> [Task to carry out]: Go through the records line by line. Report how many lines contain "grant", with nothing else.
* * * * * * * * *
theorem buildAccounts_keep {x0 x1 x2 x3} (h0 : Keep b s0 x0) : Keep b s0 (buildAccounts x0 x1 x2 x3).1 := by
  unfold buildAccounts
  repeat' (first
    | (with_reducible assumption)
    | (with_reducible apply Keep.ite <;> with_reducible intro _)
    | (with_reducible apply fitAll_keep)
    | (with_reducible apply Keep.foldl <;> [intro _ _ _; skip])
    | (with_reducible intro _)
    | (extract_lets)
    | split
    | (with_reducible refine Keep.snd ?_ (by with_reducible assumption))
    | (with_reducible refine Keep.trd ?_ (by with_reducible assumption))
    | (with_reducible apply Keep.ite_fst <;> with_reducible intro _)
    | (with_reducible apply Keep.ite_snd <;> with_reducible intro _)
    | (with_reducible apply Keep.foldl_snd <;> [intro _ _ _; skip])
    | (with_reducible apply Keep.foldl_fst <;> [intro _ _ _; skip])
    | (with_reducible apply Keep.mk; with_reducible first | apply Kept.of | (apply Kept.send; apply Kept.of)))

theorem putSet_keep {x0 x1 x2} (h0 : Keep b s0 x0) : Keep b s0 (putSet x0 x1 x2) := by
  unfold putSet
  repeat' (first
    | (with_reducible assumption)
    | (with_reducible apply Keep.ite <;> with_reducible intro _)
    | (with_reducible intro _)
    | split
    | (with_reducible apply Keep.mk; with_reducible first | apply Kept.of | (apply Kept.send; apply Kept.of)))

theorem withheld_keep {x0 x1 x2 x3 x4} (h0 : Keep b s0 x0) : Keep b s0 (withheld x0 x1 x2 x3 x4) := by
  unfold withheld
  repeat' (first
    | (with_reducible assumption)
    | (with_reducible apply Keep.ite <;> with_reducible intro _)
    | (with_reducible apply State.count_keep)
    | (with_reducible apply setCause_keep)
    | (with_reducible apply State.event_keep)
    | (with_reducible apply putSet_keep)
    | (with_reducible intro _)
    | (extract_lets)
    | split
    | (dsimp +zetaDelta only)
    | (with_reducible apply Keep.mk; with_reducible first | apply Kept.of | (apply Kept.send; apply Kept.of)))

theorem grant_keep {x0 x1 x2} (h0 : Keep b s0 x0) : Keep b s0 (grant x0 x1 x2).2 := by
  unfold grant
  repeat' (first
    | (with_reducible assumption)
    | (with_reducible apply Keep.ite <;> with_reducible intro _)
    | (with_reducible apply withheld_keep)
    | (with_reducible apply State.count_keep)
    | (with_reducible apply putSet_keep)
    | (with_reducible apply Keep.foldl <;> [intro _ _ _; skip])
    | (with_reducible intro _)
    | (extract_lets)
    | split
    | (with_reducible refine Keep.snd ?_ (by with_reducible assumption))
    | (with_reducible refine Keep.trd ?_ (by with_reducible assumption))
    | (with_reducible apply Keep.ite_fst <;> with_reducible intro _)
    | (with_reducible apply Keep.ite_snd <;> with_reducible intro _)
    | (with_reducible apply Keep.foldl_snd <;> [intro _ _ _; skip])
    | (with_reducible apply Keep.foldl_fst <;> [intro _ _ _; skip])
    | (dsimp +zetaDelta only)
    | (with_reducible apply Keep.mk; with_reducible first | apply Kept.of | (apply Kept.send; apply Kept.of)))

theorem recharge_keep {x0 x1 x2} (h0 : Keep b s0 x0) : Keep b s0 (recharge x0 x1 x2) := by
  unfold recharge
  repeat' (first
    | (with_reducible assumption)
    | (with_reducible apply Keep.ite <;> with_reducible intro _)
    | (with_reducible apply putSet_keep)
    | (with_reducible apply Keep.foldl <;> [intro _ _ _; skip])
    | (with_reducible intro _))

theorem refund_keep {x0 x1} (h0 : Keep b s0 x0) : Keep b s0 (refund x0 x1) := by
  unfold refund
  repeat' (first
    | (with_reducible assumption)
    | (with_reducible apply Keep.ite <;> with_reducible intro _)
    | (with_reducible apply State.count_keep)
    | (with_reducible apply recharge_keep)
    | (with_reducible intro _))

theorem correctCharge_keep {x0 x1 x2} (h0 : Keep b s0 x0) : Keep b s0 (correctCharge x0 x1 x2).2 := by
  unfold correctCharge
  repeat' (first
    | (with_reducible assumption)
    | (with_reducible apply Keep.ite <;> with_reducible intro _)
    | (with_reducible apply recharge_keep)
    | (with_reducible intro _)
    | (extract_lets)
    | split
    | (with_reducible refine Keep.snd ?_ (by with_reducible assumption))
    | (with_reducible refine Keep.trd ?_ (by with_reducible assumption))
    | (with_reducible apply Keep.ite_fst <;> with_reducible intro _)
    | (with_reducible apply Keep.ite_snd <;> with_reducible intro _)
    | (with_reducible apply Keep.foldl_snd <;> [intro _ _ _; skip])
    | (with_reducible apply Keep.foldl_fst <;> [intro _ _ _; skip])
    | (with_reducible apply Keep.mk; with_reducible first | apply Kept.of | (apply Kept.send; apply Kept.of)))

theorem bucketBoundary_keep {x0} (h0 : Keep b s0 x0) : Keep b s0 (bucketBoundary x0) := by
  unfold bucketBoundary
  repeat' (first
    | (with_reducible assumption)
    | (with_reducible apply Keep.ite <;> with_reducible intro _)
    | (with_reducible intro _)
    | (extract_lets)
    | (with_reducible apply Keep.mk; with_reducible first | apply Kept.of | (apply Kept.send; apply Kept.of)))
* * * * * * * * *
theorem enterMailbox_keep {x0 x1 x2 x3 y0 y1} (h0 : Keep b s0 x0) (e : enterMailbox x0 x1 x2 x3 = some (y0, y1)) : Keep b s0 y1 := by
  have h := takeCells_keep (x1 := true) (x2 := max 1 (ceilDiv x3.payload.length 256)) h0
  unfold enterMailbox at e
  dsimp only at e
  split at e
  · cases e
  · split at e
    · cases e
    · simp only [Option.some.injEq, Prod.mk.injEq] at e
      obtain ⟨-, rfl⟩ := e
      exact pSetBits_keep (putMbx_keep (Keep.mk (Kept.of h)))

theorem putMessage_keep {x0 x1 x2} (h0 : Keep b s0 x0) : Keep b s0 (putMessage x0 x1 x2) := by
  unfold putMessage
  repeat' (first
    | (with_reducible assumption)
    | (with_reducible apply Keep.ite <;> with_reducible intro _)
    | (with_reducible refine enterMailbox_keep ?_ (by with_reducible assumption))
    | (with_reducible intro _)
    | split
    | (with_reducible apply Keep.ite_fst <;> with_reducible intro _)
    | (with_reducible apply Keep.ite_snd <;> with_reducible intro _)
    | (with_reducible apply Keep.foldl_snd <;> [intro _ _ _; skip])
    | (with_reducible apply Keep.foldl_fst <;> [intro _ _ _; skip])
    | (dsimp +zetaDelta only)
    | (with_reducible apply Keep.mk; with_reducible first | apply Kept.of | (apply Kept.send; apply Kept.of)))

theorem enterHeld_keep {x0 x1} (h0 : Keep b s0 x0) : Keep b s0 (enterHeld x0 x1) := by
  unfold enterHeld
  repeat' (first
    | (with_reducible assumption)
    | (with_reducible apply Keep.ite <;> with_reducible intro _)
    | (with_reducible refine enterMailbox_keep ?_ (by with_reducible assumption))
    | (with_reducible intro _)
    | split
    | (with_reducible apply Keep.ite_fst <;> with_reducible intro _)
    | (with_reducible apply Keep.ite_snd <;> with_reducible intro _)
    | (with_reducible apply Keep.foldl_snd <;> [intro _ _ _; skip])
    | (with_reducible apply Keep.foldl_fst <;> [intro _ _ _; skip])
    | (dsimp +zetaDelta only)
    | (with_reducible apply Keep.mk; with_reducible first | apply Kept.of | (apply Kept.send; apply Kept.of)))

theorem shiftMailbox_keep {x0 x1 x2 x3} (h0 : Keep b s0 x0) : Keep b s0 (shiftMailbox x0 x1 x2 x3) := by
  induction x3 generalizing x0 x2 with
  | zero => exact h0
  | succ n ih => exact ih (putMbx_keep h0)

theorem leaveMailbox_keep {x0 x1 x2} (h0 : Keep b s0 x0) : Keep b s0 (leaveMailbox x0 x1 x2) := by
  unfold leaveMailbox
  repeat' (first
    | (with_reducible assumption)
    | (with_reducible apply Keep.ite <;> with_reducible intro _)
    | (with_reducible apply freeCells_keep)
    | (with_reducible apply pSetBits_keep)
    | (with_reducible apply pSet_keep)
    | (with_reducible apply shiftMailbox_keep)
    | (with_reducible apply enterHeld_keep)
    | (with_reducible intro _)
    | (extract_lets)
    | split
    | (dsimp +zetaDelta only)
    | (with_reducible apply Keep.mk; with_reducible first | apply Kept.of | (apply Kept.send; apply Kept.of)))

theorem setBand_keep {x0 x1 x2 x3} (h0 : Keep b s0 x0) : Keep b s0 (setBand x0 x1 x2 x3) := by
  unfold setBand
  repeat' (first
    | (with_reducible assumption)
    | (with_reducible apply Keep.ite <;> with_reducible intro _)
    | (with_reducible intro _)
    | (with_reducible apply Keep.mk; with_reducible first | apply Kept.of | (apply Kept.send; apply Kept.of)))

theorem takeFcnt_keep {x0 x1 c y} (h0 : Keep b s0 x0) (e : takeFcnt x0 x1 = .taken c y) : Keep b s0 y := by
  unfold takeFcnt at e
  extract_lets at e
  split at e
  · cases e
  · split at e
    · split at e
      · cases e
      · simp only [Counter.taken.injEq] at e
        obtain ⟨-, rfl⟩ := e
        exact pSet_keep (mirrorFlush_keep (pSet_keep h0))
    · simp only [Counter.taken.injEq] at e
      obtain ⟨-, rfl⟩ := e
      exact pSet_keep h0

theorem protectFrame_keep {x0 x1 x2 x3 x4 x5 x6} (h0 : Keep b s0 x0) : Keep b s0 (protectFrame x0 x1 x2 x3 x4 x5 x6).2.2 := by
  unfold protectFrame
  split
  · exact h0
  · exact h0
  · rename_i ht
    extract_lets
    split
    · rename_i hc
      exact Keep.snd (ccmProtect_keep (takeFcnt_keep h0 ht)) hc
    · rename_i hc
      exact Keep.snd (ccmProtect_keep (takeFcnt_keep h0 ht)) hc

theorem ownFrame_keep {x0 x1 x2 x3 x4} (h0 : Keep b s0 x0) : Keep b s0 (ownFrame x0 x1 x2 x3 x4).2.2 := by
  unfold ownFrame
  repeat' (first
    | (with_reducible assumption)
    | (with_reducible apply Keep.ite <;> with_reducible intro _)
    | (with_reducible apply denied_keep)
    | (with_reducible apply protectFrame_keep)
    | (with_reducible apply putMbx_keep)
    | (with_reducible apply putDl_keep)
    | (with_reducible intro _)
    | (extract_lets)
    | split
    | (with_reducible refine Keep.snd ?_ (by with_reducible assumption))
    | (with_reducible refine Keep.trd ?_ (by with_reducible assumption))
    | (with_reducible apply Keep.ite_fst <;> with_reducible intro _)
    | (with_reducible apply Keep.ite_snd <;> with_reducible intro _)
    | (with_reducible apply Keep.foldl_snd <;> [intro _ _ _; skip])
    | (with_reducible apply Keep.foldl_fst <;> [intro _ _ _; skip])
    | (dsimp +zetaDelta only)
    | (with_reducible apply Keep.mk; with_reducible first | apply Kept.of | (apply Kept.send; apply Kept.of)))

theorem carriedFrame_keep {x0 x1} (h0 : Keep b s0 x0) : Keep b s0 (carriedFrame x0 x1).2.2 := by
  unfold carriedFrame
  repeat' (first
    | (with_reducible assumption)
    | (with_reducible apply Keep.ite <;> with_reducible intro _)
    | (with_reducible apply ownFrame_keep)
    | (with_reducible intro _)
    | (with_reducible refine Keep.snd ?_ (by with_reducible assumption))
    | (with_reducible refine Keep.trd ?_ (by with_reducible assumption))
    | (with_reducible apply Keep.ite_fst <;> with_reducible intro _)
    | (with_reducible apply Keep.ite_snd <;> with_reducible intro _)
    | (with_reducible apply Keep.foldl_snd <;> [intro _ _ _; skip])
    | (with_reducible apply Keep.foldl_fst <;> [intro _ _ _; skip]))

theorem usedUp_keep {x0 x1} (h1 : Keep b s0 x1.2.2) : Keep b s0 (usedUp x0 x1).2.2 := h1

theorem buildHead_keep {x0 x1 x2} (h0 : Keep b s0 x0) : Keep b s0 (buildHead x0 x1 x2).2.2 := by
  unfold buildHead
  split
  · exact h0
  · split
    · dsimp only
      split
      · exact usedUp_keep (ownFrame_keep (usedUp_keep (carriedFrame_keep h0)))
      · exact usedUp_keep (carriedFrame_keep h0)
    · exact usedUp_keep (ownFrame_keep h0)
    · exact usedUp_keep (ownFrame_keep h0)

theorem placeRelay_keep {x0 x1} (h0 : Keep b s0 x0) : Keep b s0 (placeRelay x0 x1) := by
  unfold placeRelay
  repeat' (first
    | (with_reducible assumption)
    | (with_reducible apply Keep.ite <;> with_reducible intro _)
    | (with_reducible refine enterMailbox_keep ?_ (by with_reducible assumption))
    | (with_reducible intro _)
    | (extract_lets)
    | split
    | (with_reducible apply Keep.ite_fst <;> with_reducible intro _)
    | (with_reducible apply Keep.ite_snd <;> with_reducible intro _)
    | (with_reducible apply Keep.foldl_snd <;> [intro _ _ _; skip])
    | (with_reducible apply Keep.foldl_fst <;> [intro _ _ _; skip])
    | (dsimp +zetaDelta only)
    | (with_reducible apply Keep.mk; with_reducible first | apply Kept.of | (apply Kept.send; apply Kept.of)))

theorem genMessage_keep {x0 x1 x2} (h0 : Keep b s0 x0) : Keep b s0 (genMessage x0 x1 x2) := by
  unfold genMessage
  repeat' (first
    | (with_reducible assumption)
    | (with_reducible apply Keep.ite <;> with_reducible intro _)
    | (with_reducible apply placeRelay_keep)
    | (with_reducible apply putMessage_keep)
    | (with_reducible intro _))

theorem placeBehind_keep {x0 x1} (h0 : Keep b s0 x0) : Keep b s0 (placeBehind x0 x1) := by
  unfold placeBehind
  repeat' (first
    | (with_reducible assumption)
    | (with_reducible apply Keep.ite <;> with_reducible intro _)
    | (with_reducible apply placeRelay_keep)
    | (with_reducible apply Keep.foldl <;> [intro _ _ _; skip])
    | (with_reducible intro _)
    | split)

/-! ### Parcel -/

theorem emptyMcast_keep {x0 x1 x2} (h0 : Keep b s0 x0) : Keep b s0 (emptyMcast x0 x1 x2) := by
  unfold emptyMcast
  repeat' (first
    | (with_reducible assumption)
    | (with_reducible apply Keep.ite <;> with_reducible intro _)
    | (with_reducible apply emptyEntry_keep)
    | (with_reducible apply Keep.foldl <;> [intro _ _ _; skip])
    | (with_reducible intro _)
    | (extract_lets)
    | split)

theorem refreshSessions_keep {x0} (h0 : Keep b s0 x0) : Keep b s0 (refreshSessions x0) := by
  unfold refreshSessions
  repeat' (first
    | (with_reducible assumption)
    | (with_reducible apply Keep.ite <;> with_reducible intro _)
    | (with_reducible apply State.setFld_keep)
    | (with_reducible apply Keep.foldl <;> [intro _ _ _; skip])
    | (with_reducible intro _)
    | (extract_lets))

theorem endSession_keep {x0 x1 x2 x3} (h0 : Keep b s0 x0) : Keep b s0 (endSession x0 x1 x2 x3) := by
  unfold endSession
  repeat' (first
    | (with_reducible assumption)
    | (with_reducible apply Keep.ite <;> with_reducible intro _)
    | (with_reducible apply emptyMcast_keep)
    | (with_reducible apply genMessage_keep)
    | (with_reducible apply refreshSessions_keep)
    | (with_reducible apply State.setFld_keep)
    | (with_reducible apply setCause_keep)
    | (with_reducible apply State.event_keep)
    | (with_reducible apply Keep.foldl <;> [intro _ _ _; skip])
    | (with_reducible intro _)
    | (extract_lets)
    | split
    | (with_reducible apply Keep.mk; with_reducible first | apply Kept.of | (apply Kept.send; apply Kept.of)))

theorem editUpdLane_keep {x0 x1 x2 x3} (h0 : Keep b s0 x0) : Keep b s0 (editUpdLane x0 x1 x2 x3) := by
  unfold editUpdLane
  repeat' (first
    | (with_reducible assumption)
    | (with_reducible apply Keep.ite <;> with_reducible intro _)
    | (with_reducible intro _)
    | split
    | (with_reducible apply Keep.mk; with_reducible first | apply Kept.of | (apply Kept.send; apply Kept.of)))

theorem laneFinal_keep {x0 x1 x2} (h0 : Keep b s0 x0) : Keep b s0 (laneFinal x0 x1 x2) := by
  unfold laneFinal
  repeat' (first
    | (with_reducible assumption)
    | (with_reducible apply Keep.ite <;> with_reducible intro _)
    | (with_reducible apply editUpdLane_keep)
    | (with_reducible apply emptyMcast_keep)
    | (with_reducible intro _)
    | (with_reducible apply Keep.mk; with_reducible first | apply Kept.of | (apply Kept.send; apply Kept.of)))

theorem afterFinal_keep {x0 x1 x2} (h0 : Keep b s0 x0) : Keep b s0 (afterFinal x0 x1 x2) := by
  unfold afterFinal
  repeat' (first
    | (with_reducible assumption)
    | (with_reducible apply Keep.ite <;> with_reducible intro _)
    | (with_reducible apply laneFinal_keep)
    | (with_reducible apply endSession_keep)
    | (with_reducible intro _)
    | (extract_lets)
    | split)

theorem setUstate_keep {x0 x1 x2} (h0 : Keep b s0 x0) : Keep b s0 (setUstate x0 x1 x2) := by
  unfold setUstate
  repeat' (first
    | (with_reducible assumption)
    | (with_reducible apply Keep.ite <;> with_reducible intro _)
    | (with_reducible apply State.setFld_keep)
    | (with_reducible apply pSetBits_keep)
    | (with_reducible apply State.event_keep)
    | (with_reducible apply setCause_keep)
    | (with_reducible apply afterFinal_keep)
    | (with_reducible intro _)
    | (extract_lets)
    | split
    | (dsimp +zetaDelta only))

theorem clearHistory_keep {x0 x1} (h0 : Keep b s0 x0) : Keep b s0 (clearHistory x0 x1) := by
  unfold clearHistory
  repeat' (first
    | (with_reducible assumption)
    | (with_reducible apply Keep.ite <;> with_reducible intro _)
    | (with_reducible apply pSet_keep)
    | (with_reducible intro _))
* * * * * * * * *
> [Reply]: 2